Quantum skyrmions and antiskyrmions in monoaxial chiral magnets

Abstract: Classical monoaxial chiral magnets represent a unique magnetic system that allows for the stabilization of both skyrmions and antiskyrmions of equal energy. Unlike a similar situation in frustrated magnets, the energy landscape here is much simpler, consisting of four states: the saturated ferromagnetic state, spin-spiral, skyrmion, and antiskyrmion. This simplicity makes such systems interesting for potential applications that rely on manipulating these states. We study the quantum analog of the already established classical theory by investigating the low-energy excitation spectra of a spin-1/2 quantum Heisenberg model with monoaxial Dzyaloshinskii-Moriya interaction.
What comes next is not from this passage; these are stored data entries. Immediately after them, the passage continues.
/-- The lead count of a pen (R207, R213). -/
def Demand.lead (d : Demand) : Nat :=
  d.ins.foldl (fun n i => match i.mode with
    | .affine | .stateful => max n ((i.hlo + i.hhi) * i.div / i.mul)
    | _ => n) 0

def Demand.has (d : Demand) (m : RtfMode) : Bool := d.ins.any (fun i => i.mode = m)

/-- Is the operator stateful (R185, R216)? -/
def Demand.stateful (d : Demand) : Bool := d.has .stateful

/-- Does a run go on from the ticks before it, so that it runs those between as warm-up (R213)? -/
def Demand.inOrder (d : Demand) : Bool := d.has .stateful || d.has .cached || d.has .all

/-- The union of a pen's pending ticks (R212). -/
def Demand.pending (d : Demand) : Ivs := d.outs.foldl (fun u o => o.pend.foldl (fun u x => ivAdd u x.1 x.2) u) []

/-! ### Requests (R208, R209) -/

/-- An output keeps at most eight pending intervals: a ninth, the one that holds `a`, merges with its nearest. -/
def ivCap (ivs : Ivs) (a : Nat) : Ivs :=
  if ivs.length ≤ 8 then ivs
  else
    let i := ivs.findIdx (fun x => x.1 ≤ a && a < x.2)
    let at_ := fun (j : Nat) => ivs.getD j (0, 0)
    let lower := if i = 0 then none else some ((at_ i).1 - (at_ (i - 1)).2)
    let upper := if i + 1 < ivs.length then some ((at_ (i + 1)).1 - (at_ i).2) else none
    let j := match lower, upper with
      | some l, some u => if l ≤ u then i - 1 else i
      | some _, none => i - 1
      | none, _ => i
    ivAdd ivs (at_ j).1 (at_ (j + 1)).2

/-- Take ticks out of pending intervals, of which there are at most eight: where one breaks in two, the upper part counts as the ninth. -/
def ivCut (ivs cut : Ivs) : Ivs := cut.foldl (fun i c => ivCap (ivSub i c.1 c.2) c.2) ivs

/-- Sort the ticks of a request (R209): those neither at an edge, nor retained, nor being produced become pending. -/
def State.sortTicks (s : State) (h i a b : Nat) : State :=
  let p := s.pen h
  let o := p.out i
  let b := min b o.len
  let now := if p.inTick && p.kind != .lead && !p.du.curAbandoned && 0 ≤ p.tick then [(p.tick.toNat, p.tick.toNat + 1)] else []
  let new := ivSubAll (ivSubAll (ivSubAll (ivAdd [] a b) (s.retainedIn p o a b)) now) (o.pend ++ o.lost)
  s.modOut h i (fun o => { o with pend := new.foldl (fun ivs x => ivCap (ivAdd ivs x.1 x.2) x.1) o.pend })

/-- Send a request to the output that feeds an input (R213, R231). -/
def State.ask (s : State) (i : Input) (a b : Nat) : State :=
  if b ≤ a then s
  else
    let e := s.edge i.edge
    s.modOut e.src e.out (fun o => { o with net := o.net ++ [{ ticks := [(a, b)], asker := .edge }] })

/-- Each input of a pen asks up to `n1` (R231), from the upper end of its previous request. -/
def State.askMore (s : State) (h : Nat) (r : Run) (n1 : Nat) : State :=
  (List.range (s.pen h).du.ins.length).foldl (fun s j =>
    let d := (s.pen h).du
    let i := d.ins.getD j { port := 0 }
    let a0 := if i.mode = .cached then max r.s d.w else r.s
    let a := max i.asked (i.lo a0)
    let b := i.hi n1
    let s := if a0 < n1 then s.ask i a b else s
    s.modDu h (fun d => { d with ins := d.ins.set j { i with asked := max i.asked b } })) s

/-- A run in progress grows over the pending ticks that follow its end, and asks for them at once (R212, R231). -/
def State.extendRun (s : State) (h : Nat) : State :=
  let d := (s.pen h).du
  match d.run with
  | none => s
  | some r =>
    match d.pending.find? (fun x => x.1 ≤ r.n1 && r.n1 < x.2) with
    | none => s
    | some x => (s.modDu h (fun d => { d with run := some { r with n1 := x.2 } })).askMore h r x.2
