-- ==== Sys2Proof/Machine/DemandCmd.lean ====
section
/-! DEFINITION. Commands of the demand unit: `dmd`, `dret`, `dstat`, `ckpt` (R185, R221), `lexp` and `limp` (R176, R227,
R228). `dabn` is applied on the beat of its release (R186) and stands with the engines' acceptance. -/

namespace Sys2Proof.Machine

open Sys2Proof

/-- The pen with a number in a context (R60, R185, R189), one in a casting too (R325, R336); of several instances the one of pen `own` first. -/
def State.pidPen (s : State) (own ctx pid : Nat) : Option Nat :=
  let is := fun (p : Pen) => (p.live || p.frozen = .cast) && !p.ended && p.ctx = ctx && p.pid.toNat = pid
  let o := s.pen own
  let h := s.pens.findIdx (fun p => is p && p.qid = o.qid && p.seq = o.seq)
  let g := s.pens.findIdx is
  if h < s.pens.length then some h else if g < s.pens.length then some g else none

/-- The pen a sink value names (R185). -/
def State.sinkPen (s : State) (m : Cmd) (v : W64) : Option Nat :=
  if bitsOf v 63 19 = 0 then s.pidPen m.pen m.ctx (bitsOf v 15 0) else none

/-- The output a sink value names. -/
def Pen.sinkOut (p : Pen) (v : W64) : Option Nat :=
  let i := p.du.outs.findIdx (fun o => o.port.val = bitsOf v 18 16 && o.dest = .sink)
  if i < p.du.outs.length then some i else none

def abortDone (m : Cmd) (eng die detail : Nat) : Done := { cmd := m, eng := eng, die := die, code := 9, detail := BitVec.ofNat 32 detail }

/-- The answer of the demand unit of pen `h`. -/
def State.duDone (s : State) (h : Nat) (m : Cmd) : Done := { cmd := m, eng := agDemand, die := (s.pen h).die }

/-- Answer a command of the demand unit of pen `h`; its release is performed before the token (R168). -/
def State.duAnswer (s : State) (d : Done) : State := (if d.cmd.releases then s.releaseAt d.cmd (s.scopeOf d.cmd) else s).answer d

/-- Post [t0, t1) at a sink for a command (R185). -/
def State.postDemand (s : State) (m : Cmd) (h i t0 t1 : Nat) : State :=
  let o := (s.pen h).out i
  if t1 ≤ t0 then s.duAnswer { s.duDone h m with value := BitVec.ofNat 64 o.h }
  else s.modPen h (fun p =>
    let p := p.modOut i (fun o => { o with net := o.net ++ [{ ticks := [(t0, t1)], asker := .dmd m.id }] })
    { p with du := { p.du with posted := p.du.posted ++ [(m, i)] } })

/-- The answer of `dstat` (R185). -/
def dstatDone (m : Cmd) (die : Nat) (d : Demand) (o : Output) : Done :=
  { cmd := m, eng := agDemand, die := die, value := BitVec.ofNat 64 o.h, e4 := BitVec.ofNat 32 o.pend.length, e5 := BitVec.ofNat 32 o.w,
    e6 := BitVec.ofNat 32 d.w, e7 := BitVec.ofNat 32 (d.w / 2 ^ 32) }

/-- MODE of the stateful input in a stream record (R227). -/
def Demand.streamMode (d : Demand) : Nat := if d.has .stateful then 1 else if d.has .cached then 2 else 0

/-- A stream record (R227). -/
def State.streamRecord (s : State) (h : Nat) : List Byte :=
  let p := s.pen h
  let d := p.du
  let im := s.checkpoint h d.w
  let newest := d.log.getLast?
  padTo 64 (leBytes 8 (1 + d.streamMode * 2 ^ 8 + p.h * p.w % 2 ^ 16 * 2 ^ 16) ++ leBytes 8 d.w
      ++ leBytes 8 (d.outs.foldl (fun n o => max n o.h) 0) ++ leBytes 8 d.ckptWord.toNat ++ leBytes 8 im.length
      ++ leBytes 8 ((newest.map (·.1)).getD (2 ^ 64 - 1)))
    ++ im ++ ((newest.map (·.2)).getD [])

/-- An access of the demand unit faults: it parks under both policies where the reason allows, else it is answered (R344). -/
def State.demandFault (s : State) (m : Cmd) (h va : Nat) (acc : Acc) (x : XFault) : State :=
  let (s, i) := s.recordFault (s.who m acc.code agDemand (s.pen h).die 0) va x x.parkable
  if x.parkable then s.modDu h (fun d => { d with parked := some i, atBoundary := m :: d.atBoundary })
  else s.duAnswer { s.duDone h m with code := x.code, detail := x.e1 acc i, value := BitVec.ofNat 64 va }

/-- `lexp` at a tick boundary (R176, R227); poison in the record stays poison (R353). -/
def State.doLexp (s : State) (m : Cmd) (h : Nat) : State :=
  let bs := s.streamRecord h
  let d := (s.pen h).du
  let n := (s.checkpoint h d.w).length
  let bad := (s.checkpointBad h).map (64 + ·) ++ ((d.log.getLast?.bind (fun x => Tab.find d.logBad x.1)).getD []).map (64 + n + ·)
  match s.vwriteBy (some (s.agent m)) m.ctx m.cmd.toNat .wr bs with
  | .error x => s.demandFault m h m.cmd.toNat .wr x
  | .ok s => (s.markPoison m.ctx m.cmd.toNat bad).duAnswer { s.duDone h m with e4 := BitVec.ofNat 32 bs.length }

/-- `limp` (R176, R228). -/
def State.doLimp (s : State) (m : Cmd) (h : Nat) : State :=
  let p := s.pen h
  let d := p.du
  let va := m.cmd.toNat
  if d.outs.any (fun o => o.pend != [] || o.queue != [] || o.net != []) || d.run.isSome then s.duAnswer (abortDone m agDemand p.die 6)
  else match s.vread m.ctx va 64 with
    | .error x => s.demandFault m h va .rd x
    | .ok hd =>
      let w0 := wordAt hd 0
      let n := (wordAt hd 4).toNat
      let lab := wordAt hd 5
      let len := n + (if lab = BitVec.allOnes 64 then 0 else n)
      if va % 64 != 0 || d.streamMode = 0 || bitsOf w0 7 0 != 1 || bitsOf w0 9 8 != d.streamMode || bitsOf w0 31 16 != p.h * p.w
          || wordAt hd 3 != d.ckptWord || n != 64 + p.h * p.w * imageLen d.ckptWord then s.duAnswer (abortDone m agDemand p.die 1)
      else match s.vread m.ctx (va + 64) len with
        | .error x => s.demandFault m h (va + 64) .rd x
        | .ok bs =>
          let w := (wordAt hd 1).toNat
          let s := s.restoreImage h (bs.take n)
          let log : Tab (List Byte) := logPut 256 (if lab = BitVec.allOnes 64 then [] else [(lab.toNat, bs.drop n)]) w (bs.take n)
          let outs := (s.pen h).du.outs.map (fun o => { o with h := (wordAt hd 2).toNat, pend := [], queue := [], net := [], lost := [] })
          let s := (s.pen h).du.outs.foldl (fun s o =>
            (List.range (p.h * p.w)).foldl (fun s q => (List.range o.w).foldl (fun s t =>
              s.nearWrite (o.entryAt p q t) (leBytes 8 0)) s) s) s
          let s := s.modDu h (fun d => { d with w := w, log := log, logBad := [], outs := outs, last := none })
          s.duAnswer { s.duDone h m with e4 := BitVec.ofNat 32 (64 + len) }

/-- A command taken at a tick boundary (R176, R221); one of a context whose key slot is not its own raises the alarm instead (R355). -/
def State.boundaryCmd (s : State) (h : Nat) (m : Cmd) : State :=
  if !s.keyBound m.ctx then (s.alarmB (s.pen h).die m.ctx).modDu h (fun d => { d with atBoundary := d.atBoundary ++ [m] })
  else match m.word with
  | .ckpt .. => (s.writeCheckpoint h).duAnswer { s.duDone h m with value := BitVec.ofNat 64 (s.pen h).du.w }
  | .lexp .. | .exportRec => s.doLexp m h
  | .limp .. | .importRec => s.doLimp m h
  | _ => s

/-- Take the commands that wait for a tick boundary, unless an access is parked. -/
def State.boundaryCmds (s : State) (h : Nat) : State :=
  let d := (s.pen h).du
  if d.parked.isSome then s
  else d.atBoundary.foldl (fun s m => s.boundaryCmd h m) (s.modDu h (fun d => { d with atBoundary := [] }))

/-- The parked accesses of a pen's demand unit that a FRPTR write has freed retry at once where the pen stands between ticks, else at the
boundary that comes next (R345). -/
def State.retryBoundary (s : State) (h : Nat) : State :=
  let p := s.pen h
  if p.live && !p.ended && p.frozen = .running && !p.inTick then s.boundaryCmds h else s

/-- A command is taken now where the pen stands at a boundary with nothing to run, else at the next boundary (R221). -/
def State.atBoundary (s : State) (h : Nat) (m : Cmd) : State :=
  let s := s.modDu h (fun d => { d with atBoundary := d.atBoundary ++ [m] })
  let p := s.pen h
  if !p.inTick && p.du.run.isNone then s.boundaryCmds h else s

/-- Perform one command of the demand unit of pen `h` (R185, R176). -/
def State.demandCmd (s : State) (h : Nat) (m : Cmd) : State :=
  let p := s.pen h
  let big := bitsOf m.a 63 48 != 0 || bitsOf m.b 63 48 != 0
  let bound : Done := { s.duDone h m with code := 3, detail := 4, value := if bitsOf m.a 63 48 != 0 then m.a else m.b }
  match m.word with
  | .dmd .. | .demand | .replay =>
    match p.sinkOut m.cmd with
    | none => s.duAnswer (abortDone m agDemand p.die 1)
    | some i => if big then s.duAnswer bound else s.postDemand m h i m.a.toNat m.b.toNat
  | .dret .. =>
    match p.sinkOut m.cmd with
    | none => s.duAnswer (abortDone m agDemand p.die 1)
    | some i =>
      if big then s.duAnswer bound
      else
        let (s, n) := s.retract h i m.a.toNat m.b.toNat
        s.duAnswer { s.duDone h m with e4 := BitVec.ofNat 32 n }
  | .dstat .. =>
    match p.sinkOut m.cmd with
    | none => s.duAnswer (abortDone m agDemand p.die 1)
    | some i => s.duAnswer (dstatDone m p.die p.du (p.out i))
  | .ckpt .. => if p.du.keeps then s.atBoundary h m else s.duAnswer (abortDone m agDemand p.die 1)
  | .lexp .. | .exportRec =>
    if m.cmd.toNat % 64 != 0 || p.du.streamMode = 0 then s.duAnswer (abortDone m agDemand p.die 1) else s.atBoundary h m
  | .limp .. | .importRec => s.doLimp m h
  | _ => s

/-- DEMAND_UNIT_COMMAND: the oldest command accepted by a pen's demand units is performed (R166, R185), ordered as ORD says: a posting
counts as a write (R168). -/
def execDemandUnitCommand (h : Nat) (s : State) : Out :=
  let d := (s.pen h).du
  match d.inbox with
  | [] => .next s
  | m :: rest =>
    let s := s.askFlush m false
    if d.parked.isSome || !s.mayRelease m then .next s
    else
      let s := if m.releases then s.releaseAt m (s.scopeOf m) else s
      let s := if m.acquires then s.acquireAt m (s.scopeOf m) else s
      s.keyGuard (s.pen h).die m.ctx ((s.modDu h (fun d => { d with inbox := rest })).demandCmd h m)

end Sys2Proof.Machine
end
Using the density matrix renormalization group method, we establish that such a model supports the existence of skyrmion and antiskyrmion states of equal energy. This degeneracy allows for the existence of a mesoscopic Schr\"odinger cat state exhibiting properties of both skyrmion and antiskyrmion. To characterize this superposition, we calculate two-point correlation functions that can be measured in neutron scattering experiments. Finally, we introduce a perturbation in the form of a magnetic field gradient to induce a non-trivial time evolution of the superposition state. We study this time evolution using both a numerical variational approach and the collective coordinates method.